Frauen seien zudem durch weitere sexualisierte Übergriffe in nicht abschließbaren Sammelunterkünften, durch den Mangel an geeigneten, geschützten Unterkünften für Frauen, die Wohnsitzauflage (für Täter und Opfer), in einigen Fällen die Abhängigkeit des Bleiberechts vom Bestand einer Ehe oder durch eine zu langsame Interventionspraxis der Behörden auch nach der Flucht gefährdet. Auch die Verschärfungen in der Asylpolitik wirkten sich auf Frauen ungleich stärker aus. Eine Beschleunigung der Verfahren, zum Beispiel, stehe gerade traumatisierten Frauen entgegen.

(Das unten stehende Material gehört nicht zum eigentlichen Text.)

-- ==== Sys2Proof/Machine/LibraryRequests.lean ====
section
/-! DEFINITION. The requests of the probe library: TIP_WRITE, TIP_QUALIFY, TIP_UNQUALIFY, TIP_READ, TIP_FIND,
TIP_RETIRE and TIP_PURGE (spec 01, sections 1.2 to 1.5). -/

namespace Sys2Proof.Machine

/-- Where a module is placed by its home pocket's debounced occupancy (R8). -/
def State.locationByPocket (s : State) (p : Fin 20) : Location :=
  if (s.pocket p).occupied then .inPocket else .missing

/-! ### TIP_WRITE -/

/-- Another ACTIVE record has the module ID or the home pocket (R4). -/
def State.duplicates (s : State) (i : Fin 64) (id : Word) (p : Fin 20) : Bool :=
  (List.finRange 64).any fun j => j != i && (s.activeTip j).any fun t => t.moduleId == id || t.home == p

/-- Both arms' heads are FOREIGN with the module ID (R7, test 5). -/
def State.bothForeign (s : State) (id : Word) : Bool :=
  s.present .one && (s.head .zero).state == .foreignModule (some id)
    && (s.head .one).state == .foreignModule (some id)

/-- A record is placed on an arm by a granted claim, or by its home pocket (R8, R9). -/
def State.placeTip (s : State) (i : Fin 64) (t : Tip) (claimed : Option Arm) : State :=
  match claimed with
  | some a => (s.loseMounted a (some i)).setTip i (.active { t with location := .onArm a })
  | none =>
    let loc := s.locationByPocket t.home
    let s := s.setTip i (.active { t with location := loc })
    if loc = .inPocket then s.clearForeign t.home else s

def State.tipWriteReply (s : State) (i : Fin 64) : Reply :=
  match s.activeTip i with
  | some t => accept ([byteOf i.val, 1] ++ t.location.bytes) s
  | none => accept [byteOf i.val, 0, 0, 0] s

/-- TIP_WRITE on a VACANT slot (R8). -/
def State.createTip (s : State) (i : Fin 64) (id : Word) (cls : TipClass) (p : Fin 20) : State :=
  let (claimed, s) := s.registrationClaim id
  s.placeTip i { moduleId := id, cls, home := p, location := .missing, entries := .both none } claimed

/-- TIP_WRITE on an ACTIVE record (R9). -/
def State.rewriteTip (s : State) (i : Fin 64) (t : Tip) (id : Word) (cls : TipClass) (p : Fin 20) : State :=
  let newId := id != t.moduleId
  let newHome := p != t.home
  let entries := if newId then .both none else t.entries
  let u : Tip := { t with moduleId := id, cls, home := p, entries }
  if newId && t.location == .missing then
    let (claimed, s) := s.registrationClaim id
    s.placeTip i u claimed
  else if newHome then
    let s := s.placeTip i u none
    if t.location = .inPocket ∧ s.locationByPocket p = .missing then s.raise .tip else s
  else s.setTip i (.active u)

/-- R7, after the argument checks. -/
def tipWriteBody (i : Fin 64) (id : Word) (cls : TipClass) (p : Fin 20) (s : State) : Reply :=
  match s.library.tips[i] with
  | .retired _ => refuse .wrongState s
  | .vacant =>
    if (s.pocket p).state = .vacant then refuse .notFound s
    else if s.duplicates i id p then refuse .duplicate s
    else if s.bothForeign id then refuse .duplicate s
    else (s.createTip i id cls p).tipWriteReply i
  | .active t =>
    if (s.pocket p).state = .vacant then refuse .notFound s
    else if (id ≠ t.moduleId ∨ p ≠ t.home)
        ∧ (t.location ≠ .inPocket ∧ t.location ≠ .missing ∨ s.tipNamed i) then refuse .inUse s
    else if s.duplicates i id p then refuse .duplicate s
    else if t.location = .missing ∧ id ≠ t.moduleId ∧ s.bothForeign id then refuse .duplicate s
    else (s.rewriteTip i t id cls p).tipWriteReply i

/-- R6. -/
def tipWriteReq (tip : Byte) (id : Word) (cls home : Byte) (s : State) : Reply :=
  match tipArg tip, classArg cls, pocketArg home with
  | some i, some c, some p => tipWriteBody i id c p s
  | _, _, _ => refuse .badArgument s

/-! ### TIP_QUALIFY -/

/-- The value of HEAD(arm) (R10). -/
def State.headValue (s : State) (a : Arm) : Option Int := (s.scanner.groups.head.get a).state.value

/-- R11. -/
def qualifyOffset (dx dy dz : Word) : Point :=
  (⟨dx, dy, dz⟩ : Axes Word).map fun w => clamp (-Config.offsetMax) Config.offsetMax w.toInt

def qualifyClamped (dx dy dz r : Word) : Bool :=
  ((⟨dx, dy, dz⟩ : Axes Word).map fun w => outside (-Config.offsetMax) Config.offsetMax w.toInt).any
    || outside 0 Config.radiusMax r.toInt

def qualifyStore (i : Fin 64) (t : Tip) (a : Arm) (e : Entry) (clamped : Bool) (s : State) : Reply :=
  { status := okOr clamped, payload := [byteOf i.val, armByte a] ++ entryBlock (some e),
    state := s.setTip i (.active { t with entries := t.entries.set a (some e) }) }

/-- R10 and R11, after the argument checks; `temp` is none for "current head group". -/
def tipQualifyBody (i : Fin 64) (a : Arm) (dx dy dz r : Word) (temp : Option Word) (s : State) : Reply :=
  match s.activeTip i with
  | none => refuse .wrongState s
  | some t =>
    if t.location = .inTransit .zero ∨ t.location = .inTransit .one then refuse .inUse s
    else
      let offset := qualifyOffset dx dy dz
      let radius := clamp 0 Config.radiusMax r.toInt
      match temp with
      | some w =>
        qualifyStore i t a
          { offset, radius, temperature := clamp 0 Config.temperatureMax w.toInt, state := .qualified }
          (qualifyClamped dx dy dz r || outside 0 Config.temperatureMax w.toInt) s
      | none =>
        match s.headValue a with
        | none => refuse .wrongState s
        | some v =>
          qualifyStore i t a { offset, radius, temperature := v, state := .qualified } (qualifyClamped dx dy dz r) s

/-- R6. Temperature source: 0 explicit value, 1 current head group. -/
def tipQualifyReq (tip arm : Byte) (dx dy dz r : Word) (source : Byte) (temp : Word) (s : State) : Reply :=
  match tipArg tip, sideArg arm, yesNoArg source with
  | some i, some a, some current =>
    if s.absentArm a then refuse .notPresent s
    else tipQualifyBody i a dx dy dz r (if current then none else some temp) s
  | _, _, _ => refuse .badArgument s

/-! ### TIP_UNQUALIFY -/

/-- R12, after the argument checks. -/
def tipUnqualifyBody (i : Fin 64) (a : Arm) (s : State) : Reply :=
  match s.activeTip i with
  | none => refuse .wrongState s
  | some t =>
    if t.location = .onArm a ∨ t.location = .inTransit a ∨ s.tipTargetOf a i then refuse .inUse s
    else
      match t.entries.get a with
      | none => { status := .nothing, payload := [], state := s }
      | some _ => accept [] (s.setTip i (.active { t with entries := t.entries.set a none }))

/-- R6. -/
def tipUnqualifyReq (tip arm : Byte) (s : State) : Reply :=
  match tipArg tip, sideArg arm with
  | some i, some a => if s.absentArm a then refuse .notPresent s else tipUnqualifyBody i a s
  | _, _ => refuse .badArgument s

/-! ### TIP_READ and TIP_FIND -/

/-- R13. -/
def tipReadReq (tip : Byte) (s : State) : Reply :=
  match tipArg tip with
  | some i => accept (tipRecord i s.library.tips[i]) s
  | none => refuse .badArgument s

/-- A pattern of TIP_FIND; an absent field is "any" (R14). -/
structure Pattern where
  state : Option (Fin 3)
  cls : Option TipClass
  loc : Option (Fin 4)
  entry : Two (Option Bool)
  quality : Two (Option EntryState)
deriving DecidableEq, Repr

/-- A given field agrees with the record's value; a field not given agrees with any. -/
def given {α : Type} [DecidableEq α] (field : Option α) (v : α) : Bool :=
  match field with
  | none => true
  | some w => decide (w = v)

/-- The entry fields of a pattern for one arm against the record's entry (R14). -/
def Pattern.entryMatches (q : Pattern) (a : Arm) (e : Option Entry) : Bool :=
  given (q.entry.get a) e.isSome
    && match q.quality.get a with
       | none => true
       | some st => e.any fun e => e.state == st

def Pattern.fieldsMatch (q : Pattern) (t : Tip) : Bool :=
  given q.cls t.cls && (match q.loc with
    | none => true
    | some k => decide (byteOf k.val = t.location.code))
    && q.entryMatches .zero (t.entries.get .zero) && q.entryMatches .one (t.entries.get .one)

/-- Every field but the record state is "any". -/
def Pattern.fieldsAny (q : Pattern) : Bool :=
  q.cls.isNone && q.loc.isNone && q.entry.zero.isNone && q.entry.one.isNone && q.quality.zero.isNone
    && q.quality.one.isNone

/-- R14. -/
def Pattern.accepts (q : Pattern) (slot : TipSlot) : Bool :=
  match slot with
  | .vacant => q.state == some 0 && q.fieldsAny
  | .active t => given q.state 1 && q.fieldsMatch t
  | .retired t => given q.state 2 && q.fieldsMatch t

/-- R15. -/
def State.findTips (s : State) (q : Pattern) (cursor : Option (Fin 64)) : List (Fin 64) :=
  (List.finRange 64).filter fun i =>
    (match cursor with
      | none => true
      | some c => decide (c < i)) && q.accepts s.library.tips[i]

/-- The first eight tip numbers found and the "more" mark, 1 when set (R15; log 11). -/
def tipFindBody (q : Pattern) (cursor : Option (Fin 64)) (s : State) : Reply :=
  let found := s.findTips q cursor
  accept (listBytes numberByte (found.take Config.findMax) ++ [markByte (decide (Config.findMax < found.length))]) s

/-- The pattern the bytes of a TIP_FIND give (R14, R201). -/
def patternArg (state cls loc entry0 quality0 entry1 quality1 : Byte) : Option Pattern := do
  let state ← optionalArg tipStateArg state
  let cls ← optionalArg classArg cls
  let loc ← optionalArg locationKindArg loc
  let e0 ← optionalArg yesNoArg entry0
  let q0 ← optionalArg entryStateArg quality0
  let e1 ← optionalArg yesNoArg entry1
  let q1 ← optionalArg entryStateArg quality1
  return { state, cls, loc, entry := ⟨e0, e1⟩, quality := ⟨q0, q1⟩ }

/-- R6: a field of arm 1 given in a one-arm build is refused NOT_PRESENT. -/
def tipFindReq (state cls loc entry0 quality0 entry1 quality1 cursor : Byte) (s : State) : Reply :=
  match patternArg state cls loc entry0 quality0 entry1 quality1, optionalArg tipArg cursor with
  | some q, some c =>
    if s.oneArm ∧ (q.entry.one.isSome ∨ q.quality.one.isSome) then refuse .notPresent s else tipFindBody q c s
  | _, _ => refuse .badArgument s

/-! ### TIP_RETIRE and TIP_PURGE -/

/-- R16, after the argument checks. -/
def tipRetireBody (i : Fin 64) (s : State) : Reply :=
  match s.activeTip i with
  | none => refuse .wrongState s
  | some t =>
    if t.location ≠ .inPocket ∧ t.location ≠ .missing ∨ s.tipNamed i then refuse .inUse s
    else accept [] (s.setTip i (.retired t))

def tipRetireReq (tip : Byte) (s : State) : Reply :=
  match tipArg tip with
  | some i => tipRetireBody i s
  | none => refuse .badArgument s

/-- R17. -/
def tipPurgeBody (i : Fin 64) (s : State) : Reply :=
  match s.library.tips[i] with
  | .retired _ => accept [] (s.setTip i .vacant)
  | _ => refuse .wrongState s

def tipPurgeReq (tip : Byte) (s : State) : Reply :=
  match tipArg tip with
  | some i => tipPurgeBody i s
  | none => refuse .badArgument s

end Sys2Proof.Machine
end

Melanie M. Klimmer, berichtet über „Frauen auf der Flucht“, Foto: Edith Ziegler, © 2016
In einer Lesung mit Foto-Reportage gab die freie Fachjournalistin Melanie M. Klimmer Einblicke in ein seit 2008 bestehendes Pilotprojekt der gesundheitlichen Versorgung von Geflüchteten und Asylbewerber*innen in den sogenannten Außenstellen der Missionsärztlichen Klinik in Würzburg unter Federführung von Prof. Dr. August Stich. Im Berufsalltag, so Klimmer, würden die Mitarbeiter*innen des Medizinischen Dienstes vor Ort mit schwierigen Rahmenbedingungen konfrontiert: Ablehnungen notwendiger Gesundheitsmaßnahmen mit Verweis auf mangelnde Dringlichkeit – eine sogenannte Voraussetzung nach dem Asylbewerberleistungsgesetz; Mehrbegutachtungen auch von traumatisierten Kindern, bevor es überhaupt zur Genehmigung einer, dann oft unzureichenden, Menge an Sitzungen ohne Dolmetscher kommt; sichtbare Erkenntnisse über Folterungen im Heimatland oder auf der Flucht, die bislang von den Betroffenen gegenüber Behörden, wie dem BAMF, verschwiegen wurden; Begegnungen mit Geflüchteten, die in permanenter Angst vor Abschiebung und Willkür oder aufgrund mangelnder Perspektiven, psychisch und physisch dekompensieren; die Begegnung mit Kindern, die durch ihre Mitbetroffenheit am Schicksal ihrer Eltern häufig an psychosomatischen Erkrankungen leiden. Die Würzburger Standort-Koordinatorin des bundesweiten Projekts von „Mit Migranten für Migranten – interkulturelle Gesundheit in Deutschland“, kurz MiMi, Inna Kopp, vermittelte einen Überblick darüber, wie seit 2008 mit diesem Projekt Menschen aus 100 Herkunftsländern erreicht werden konnten. MiMi wurde zur Verbesserung der gesundheitlichen Chancengleichheit und
besseren Integration ins deutsche Gesundheitssystem bereits 2003 vom Ethno-Medizinischen Zentrum e.V. mit Sitz in Hannover als Empowerment-Strategie für Migrant*innen entwickelt. Multiplikator*innen sind erfolgreich integrierte Migrant*innen, die zu Gesundheitsmediator*innen ausgebildet werden. Sie geben das erworbene, spezifische Wissen über Gesundheit und das deutsche Gesundheitssystem in muttersprachlichen Informationsveranstaltungen und Gesundheitsgruppen weiter.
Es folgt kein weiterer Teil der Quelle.